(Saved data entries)

-- ==== Sys2Proof/Machine/Ysf.lean ====
section
/-! DEFINITION. The YSF deframer (46_ysf.md). -/

namespace Sys2Proof.Machine

/-- `on_sync(0)` for YSF (R220). -/
def onSyncYsf (s : State) : State := (s.dropUnits 2).expect .ysfFich 5

/-- FICHREG <- FB; FB <- [] (R221). -/
def State.holdFich (s : State) : State := { s with fichreg := s.fb, fb := [] }

/-- `complete(YSF_FICH)` (R221). -/
def completeYsfFich (s : State) : State := s.holdFich.expect .ysfVoice 144

/-- The tags of a YSF record (R222): CALLSIGNS is there when the draw is a string (R223). -/
def ysfTags (f : Config.FichFields) (draw : Option (List Byte)) : List Tag :=
  [.frameType f.frameType, .radioId f.radioId, .groupId f.groupId] ++
  (match draw with
   | none => []
   | some cs => [.callsigns cs])

/-- One YSF_CALLSIGNS draw of this channel has been made; its next one is another (R223; DESIGN CHOICE, log
entry 3). -/
def State.countDraw (s : State) : State := { s with draws := s.draws + 1 }

/-- `complete(YSF_VOICE)` (R222). The draw is keyed by the channel and by the channel's own count of draws, so every
emission of every channel has a draw of its own (R223; DESIGN CHOICE, log entry 3). -/
def completeYsfVoice (s : State) : State :=
  (s.countDraw.emit
    (.frame .ysfVoice s.fb
      (ysfTags (Config.ysfFichFields s.fichreg) (Config.ysfCallsigns s.channel s.draws)))).endFrame

end Sys2Proof.Machine
end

- _What you should do_:
Please give the data again in full, exactly as written.

- _Completed task_:
-- ==== Sys2Proof/Machine/Ysf.lean ====
section
/-! DEFINITION. The YSF deframer (46_ysf.md). -/

namespace Sys2Proof.Machine

/-- `on_sync(0)` for YSF (R220). -/
def onSyncYsf (s : State) : State := (s.dropUnits 2).expect .ysfFich 5

/-- FICHREG <- FB; FB <- [] (R221). -/
def State.holdFich (s : State) : State := { s with fichreg := s.fb, fb := [] }

/-- `complete(YSF_FICH)` (R221). -/
def completeYsfFich (s : State) : State := s.holdFich.expect .ysfVoice 144

/-- The tags of a YSF record (R222): CALLSIGNS is there when the draw is a string (R223). -/
def ysfTags (f : Config.FichFields) (draw : Option (List Byte)) : List Tag :=
  [.frameType f.frameType, .radioId f.radioId, .groupId f.groupId] ++
  (match draw with
   | none => []
   | some cs => [.callsigns cs])

/-- One YSF_CALLSIGNS draw of this channel has been made; its next one is another (R223; DESIGN CHOICE, log
entry 3). -/
def State.countDraw (s : State) : State := { s with draws := s.draws + 1 }

/-- `complete(YSF_VOICE)` (R222). The draw is keyed by the channel and by the channel's own count of draws, so every
emission of every channel has a draw of its own (R223; DESIGN CHOICE, log entry 3). -/
def completeYsfVoice (s : State) : State :=
  (s.countDraw.emit
    (.frame .ysfVoice s.fb
      (ysfTags (Config.ysfFichFields s.fichreg) (Config.ysfCallsigns s.channel s.draws)))).endFrame

end Sys2Proof.Machine
end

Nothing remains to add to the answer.